Stored entries
◇ ◇ ◇ ◇ ◇ ◇ ◇

-- ==== Sys2Proof/Laws/Notices.lean ====
section
/-! SUPPORT. What interrupts, events, log entries and counters can change, said once for each of them. -/

namespace Sys2Proof.Machine

/-- Nothing changed but interrupt vectors, events that fell due, log staging and Loupe counters with their armed interrupts. -/
structure Quiet (s t : State) : Prop where
  rest : t = { s with mbx := t.mbx, mgmt := t.mgmt, loupe := t.loupe }
  mbx : { t.mbx with fns := s.mbx.fns } = s.mbx
  fns : ∀ b, t.fn b = { s.fn b with vecs := (t.fn b).vecs, due := (t.fn b).due }
  mgmt : t.mgmt = { s.mgmt with staged := t.mgmt.staged, lseq := t.mgmt.lseq, logSec := t.mgmt.logSec, logRate := t.mgmt.logRate,
                                dropped := t.mgmt.dropped }
  banks : t.loupe.banks = s.loupe.banks

theorem Quiet.refl (s : State) : Quiet s s := ⟨rfl, rfl, fun _ => rfl, rfl, rfl⟩

theorem Quiet.trans {s t u : State} (h : Quiet s t) (k : Quiet t u) : Quiet s u := by
  refine ⟨?_, ?_, fun b => ?_, ?_, k.banks.trans h.banks⟩
  · rw [k.rest, h.rest]
  · have := congrArg (fun m : MbxSt => { m with fns := s.mbx.fns }) k.mbx
    exact this.trans h.mbx
  · rw [k.fns b, h.fns b]
  · rw [k.mgmt, h.mgmt]

theorem onFn_quiet (s : State) (b : Nat) (f : FnSt → FnSt) (h : f (s.fn b) = { s.fn b with vecs := (f (s.fn b)).vecs, due := (f (s.fn b)).due }) :
    Quiet s (s.onFn b f) := by
  refine ⟨rfl, rfl, fun c => ?_, rfl, rfl⟩
  rw [onFn_fn]
  split
  · next e => subst e; exact h
  · rfl

theorem announce_quiet (s : State) (b v : Nat) : Quiet s (s.announce b v) := onFn_quiet _ _ _ rfl

theorem logPut_quiet (s : State) (e : LogEntry) : Quiet s (s.logPut e) := by
  refine ⟨rfl, rfl, fun _ => rfl, ?_, rfl⟩
  unfold State.logPut
  dsimp only [State.onMgmt]
  repeat' split
  all_goals rfl

theorem log_quiet (s : State) (c v j : Nat) (d : Rec) : Quiet s (s.log c v j d) := logPut_quiet _ _

theorem dueFor_quiet (s : State) (b : Nat) (e : DueEvent) : Quiet s (s.dueFor b e) := onFn_quiet _ _ _ rfl

theorem foldl_quiet {α : Type} (l : List α) (g : State → α → State) (hg : ∀ s x, Quiet s (g s x)) (s : State) : Quiet s (l.foldl g s) := by
  induction l generalizing s with
  | nil => exact Quiet.refl s
  | cons x r ih => exact (hg s x).trans (ih _)

theorem raise_quiet (s : State) (bs : List Nat) (c : Nat) (d : Rec) (v : Nat) : Quiet s (s.raise bs c d v) :=
  (foldl_quiet _ _ (fun t b => dueFor_quiet t b _) s).trans (log_quiet _ _ _ _ _)

theorem raiseAll_quiet (s : State) (c : Nat) (d : Rec) : Quiet s (s.raiseAll c d) := raise_quiet _ _ _ _ _

theorem raise0_quiet (s : State) (c : Nat) (d : Rec) : Quiet s (s.raise0 c d) := raise_quiet _ _ _ _ _

/-- Counting changes that counter alone. -/
theorem countRaw_other (s : State) (i n j : Nat) (h : j ≠ i) : (s.countRaw i n).loupe.ctr.look 0 j = s.loupe.ctr.look 0 j := by
  have e : (s.onLoupe fun l => { l with ctr := l.ctr.put i ((s.loupe.ctr.look 0 i + n) % 2 ^ 48) }).loupe.ctr.look 0 j = s.loupe.ctr.look 0 j :=
    Tab.look_put_other _ _ _ (Ne.symm h)
  have hl : ∀ (t : State) bs c d v, (t.raise bs c d v).loupe = t.loupe := by
    intro t bs c d v
    have : ∀ (l : List Nat) (e : DueEvent) (t : State), (l.foldl (fun t b => t.dueFor b e) t).loupe = t.loupe := by
      intro l e
      induction l with
      | nil => intro t; rfl
      | cons x r ih => intro t; exact (ih _).trans rfl
    exact this _ _ _
  unfold State.countRaw
  dsimp only
  split
  · exact e
  · split
    · exact e
    · show ((((s.onLoupe _).onLoupe _).raise _ _ _ _).announce _ _).loupe.ctr.look 0 j = _
      have : ∀ (t : State) b v, (t.announce b v).loupe = t.loupe := fun _ _ _ => rfl
      rw [this, hl]
      exact e

theorem countRaw_quiet (s : State) (i n : Nat) : Quiet s (s.countRaw i n) := by
  have e : ∀ (t : State) (f : LoupeSt → LoupeSt), (f t.loupe).banks = t.loupe.banks → Quiet t (t.onLoupe f) :=
    fun t f hb => ⟨rfl, rfl, fun _ => rfl, rfl, hb⟩
  unfold State.countRaw
  dsimp only
  split
  · exact e _ _ rfl
  · split
    · exact e _ _ rfl
    · exact (((e _ _ rfl).trans (e _ _ rfl)).trans (raise_quiet _ _ _ _ _)).trans (announce_quiet _ _ _)

theorem countN_quiet (s : State) (k p n : Nat) : Quiet s (s.countN k p n) := by
  unfold State.countN
  split
  · exact Quiet.refl s
  · exact countRaw_quiet _ _ _

theorem countPort_quiet (s : State) (p n : Nat) : Quiet s (s.countPort p n) := countN_quiet _ _ _ _

theorem countBezel_quiet (s : State) (b n : Nat) : Quiet s (s.countBezel b n) := countN_quiet _ _ _ _

theorem countN_other (s : State) (k p n j : Nat) (h : j ≠ k * 32 + p) : (s.countN k p n).loupe.ctr.look 0 j = s.loupe.ctr.look 0 j := by
  unfold State.countN
  split
  · rfl
  · exact countRaw_other _ _ _ _ h

/-! ### Block by block -/

/-- Events that fall due for several functions change the mailboxes alone. -/
theorem dueAll_rest (l : List Nat) (e : DueEvent) (s : State) :
    l.foldl (fun t b => t.dueFor b e) s = { s with mbx := (l.foldl (fun t b => t.dueFor b e) s).mbx } := by
  induction l generalizing s with
  | nil => rfl
  | cons x r ih => rw [List.foldl_cons, ih]; rfl

theorem raise_rest (s : State) (bs : List Nat) (c : Nat) (d : Rec) (v : Nat) :
    s.raise bs c d v = { s with mbx := (s.raise bs c d v).mbx, mgmt := (s.raise bs c d v).mgmt } := by
  unfold State.raise
  dsimp only
  have h := dueAll_rest bs.eraseDups { code := c, time := s.now, detail := d } s
  generalize bs.eraseDups.foldl (fun t b => t.dueFor b { code := c, time := s.now, detail := d }) s = u at *
  unfold State.log State.logPut State.onMgmt
  dsimp only
  rw [h]

theorem countRaw_rest (s : State) (i n : Nat) :
    s.countRaw i n = { s with mbx := (s.countRaw i n).mbx, mgmt := (s.countRaw i n).mgmt, loupe := (s.countRaw i n).loupe } := by
  unfold State.countRaw
  dsimp only
  split
  · rfl
  · split
    · rfl
    · unfold State.announce State.onFn State.onMbx
      dsimp only
      rw [raise_rest]
      rfl

theorem countN_rest (s : State) (k p n : Nat) :
    s.countN k p n = { s with mbx := (s.countN k p n).mbx, mgmt := (s.countN k p n).mgmt, loupe := (s.countN k p n).loupe } := by
  unfold State.countN
  split
  · rfl
  · exact countRaw_rest _ _ _

theorem logPartner_rest (s : State) (c q v : Nat) (d : Rec) : s.logPartner c q v d = { s with mgmt := (s.logPartner c q v d).mgmt } := by
  unfold State.logPartner
  dsimp only
  split
  · rfl
  · split <;> rfl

◇ ◇ ◇ ◇ ◇ ◇ ◇

- **Work instruction**:
The entries above must be written out again exactly as they are.

- **Solution to this task**:
-- ==== Sys2Proof/Laws/Notices.lean ====
section
/-! SUPPORT. What interrupts, events, log entries and counters can change, said once for each of them. -/

namespace Sys2Proof.Machine

/-- Nothing changed but interrupt vectors, events that fell due, log staging and Loupe counters with their armed interrupts. -/
structure Quiet (s t : State) : Prop where
  rest : t = { s with mbx := t.mbx, mgmt := t.mgmt, loupe := t.loupe }
  mbx : { t.mbx with fns := s.mbx.fns } = s.mbx
  fns : ∀ b, t.fn b = { s.fn b with vecs := (t.fn b).vecs, due := (t.fn b).due }
  mgmt : t.mgmt = { s.mgmt with staged := t.mgmt.staged, lseq := t.mgmt.lseq, logSec := t.mgmt.logSec, logRate := t.mgmt.logRate,
                                dropped := t.mgmt.dropped }
  banks : t.loupe.banks = s.loupe.banks

theorem Quiet.refl (s : State) : Quiet s s := ⟨rfl, rfl, fun _ => rfl, rfl, rfl⟩

theorem Quiet.trans {s t u : State} (h : Quiet s t) (k : Quiet t u) : Quiet s u := by
  refine ⟨?_, ?_, fun b => ?_, ?_, k.banks.trans h.banks⟩
  · rw [k.rest, h.rest]
  · have := congrArg (fun m : MbxSt => { m with fns := s.mbx.fns }) k.mbx
    exact this.trans h.mbx
  · rw [k.fns b, h.fns b]
  · rw [k.mgmt, h.mgmt]

theorem onFn_quiet (s : State) (b : Nat) (f : FnSt → FnSt) (h : f (s.fn b) = { s.fn b with vecs := (f (s.fn b)).vecs, due := (f (s.fn b)).due }) :
    Quiet s (s.onFn b f) := by
  refine ⟨rfl, rfl, fun c => ?_, rfl, rfl⟩
  rw [onFn_fn]
  split
  · next e => subst e; exact h
  · rfl

theorem announce_quiet (s : State) (b v : Nat) : Quiet s (s.announce b v) := onFn_quiet _ _ _ rfl

theorem logPut_quiet (s : State) (e : LogEntry) : Quiet s (s.logPut e) := by
  refine ⟨rfl, rfl, fun _ => rfl, ?_, rfl⟩
  unfold State.logPut
  dsimp only [State.onMgmt]
  repeat' split
  all_goals rfl

theorem log_quiet (s : State) (c v j : Nat) (d : Rec) : Quiet s (s.log c v j d) := logPut_quiet _ _

theorem dueFor_quiet (s : State) (b : Nat) (e : DueEvent) : Quiet s (s.dueFor b e) := onFn_quiet _ _ _ rfl

theorem foldl_quiet {α : Type} (l : List α) (g : State → α → State) (hg : ∀ s x, Quiet s (g s x)) (s : State) : Quiet s (l.foldl g s) := by
  induction l generalizing s with
  | nil => exact Quiet.refl s
  | cons x r ih => exact (hg s x).trans (ih _)

theorem raise_quiet (s : State) (bs : List Nat) (c : Nat) (d : Rec) (v : Nat) : Quiet s (s.raise bs c d v) :=
  (foldl_quiet _ _ (fun t b => dueFor_quiet t b _) s).trans (log_quiet _ _ _ _ _)

theorem raiseAll_quiet (s : State) (c : Nat) (d : Rec) : Quiet s (s.raiseAll c d) := raise_quiet _ _ _ _ _

theorem raise0_quiet (s : State) (c : Nat) (d : Rec) : Quiet s (s.raise0 c d) := raise_quiet _ _ _ _ _

/-- Counting changes that counter alone. -/
theorem countRaw_other (s : State) (i n j : Nat) (h : j ≠ i) : (s.countRaw i n).loupe.ctr.look 0 j = s.loupe.ctr.look 0 j := by
  have e : (s.onLoupe fun l => { l with ctr := l.ctr.put i ((s.loupe.ctr.look 0 i + n) % 2 ^ 48) }).loupe.ctr.look 0 j = s.loupe.ctr.look 0 j :=
    Tab.look_put_other _ _ _ (Ne.symm h)
  have hl : ∀ (t : State) bs c d v, (t.raise bs c d v).loupe = t.loupe := by
    intro t bs c d v
    have : ∀ (l : List Nat) (e : DueEvent) (t : State), (l.foldl (fun t b => t.dueFor b e) t).loupe = t.loupe := by
      intro l e
      induction l with
      | nil => intro t; rfl
      | cons x r ih => intro t; exact (ih _).trans rfl
    exact this _ _ _
  unfold State.countRaw
  dsimp only
  split
  · exact e
  · split
    · exact e
    · show ((((s.onLoupe _).onLoupe _).raise _ _ _ _).announce _ _).loupe.ctr.look 0 j = _
      have : ∀ (t : State) b v, (t.announce b v).loupe = t.loupe := fun _ _ _ => rfl
      rw [this, hl]
      exact e

theorem countRaw_quiet (s : State) (i n : Nat) : Quiet s (s.countRaw i n) := by
  have e : ∀ (t : State) (f : LoupeSt → LoupeSt), (f t.loupe).banks = t.loupe.banks → Quiet t (t.onLoupe f) :=
    fun t f hb => ⟨rfl, rfl, fun _ => rfl, rfl, hb⟩
  unfold State.countRaw
  dsimp only
  split
  · exact e _ _ rfl
  · split
    · exact e _ _ rfl
    · exact (((e _ _ rfl).trans (e _ _ rfl)).trans (raise_quiet _ _ _ _ _)).trans (announce_quiet _ _ _)

theorem countN_quiet (s : State) (k p n : Nat) : Quiet s (s.countN k p n) := by
  unfold State.countN
  split
  · exact Quiet.refl s
  · exact countRaw_quiet _ _ _

theorem countPort_quiet (s : State) (p n : Nat) : Quiet s (s.countPort p n) := countN_quiet _ _ _ _

theorem countBezel_quiet (s : State) (b n : Nat) : Quiet s (s.countBezel b n) := countN_quiet _ _ _ _

theorem countN_other (s : State) (k p n j : Nat) (h : j ≠ k * 32 + p) : (s.countN k p n).loupe.ctr.look 0 j = s.loupe.ctr.look 0 j := by
  unfold State.countN
  split
  · rfl
  · exact countRaw_other _ _ _ _ h

/-! ### Block by block -/

/-- Events that fall due for several functions change the mailboxes alone. -/
theorem dueAll_rest (l : List Nat) (e : DueEvent) (s : State) :
    l.foldl (fun t b => t.dueFor b e) s = { s with mbx := (l.foldl (fun t b => t.dueFor b e) s).mbx } := by
  induction l generalizing s with
  | nil => rfl
  | cons x r ih => rw [List.foldl_cons, ih]; rfl

theorem raise_rest (s : State) (bs : List Nat) (c : Nat) (d : Rec) (v : Nat) :
    s.raise bs c d v = { s with mbx := (s.raise bs c d v).mbx, mgmt := (s.raise bs c d v).mgmt } := by
  unfold State.raise
  dsimp only
  have h := dueAll_rest bs.eraseDups { code := c, time := s.now, detail := d } s
  generalize bs.eraseDups.foldl (fun t b => t.dueFor b { code := c, time := s.now, detail := d }) s = u at *
  unfold State.log State.logPut State.onMgmt
  dsimp only
  rw [h]

theorem countRaw_rest (s : State) (i n : Nat) :
    s.countRaw i n = { s with mbx := (s.countRaw i n).mbx, mgmt := (s.countRaw i n).mgmt, loupe := (s.countRaw i n).loupe } := by
  unfold State.countRaw
  dsimp only
  split
  · rfl
  · split
    · rfl
    · unfold State.announce State.onFn State.onMbx
      dsimp only
      rw [raise_rest]
      rfl

theorem countN_rest (s : State) (k p n : Nat) :
    s.countN k p n = { s with mbx := (s.countN k p n).mbx, mgmt := (s.countN k p n).mgmt, loupe := (s.countN k p n).loupe } := by
  unfold State.countN
  split
  · rfl
  · exact countRaw_rest _ _ _

theorem logPartner_rest (s : State) (c q v : Nat) (d : Rec) : s.logPartner c q v d = { s with mgmt := (s.logPartner c q v d).mgmt } := by
  unfold State.logPartner
  dsimp only
  split
  · rfl
  · split <;> rfl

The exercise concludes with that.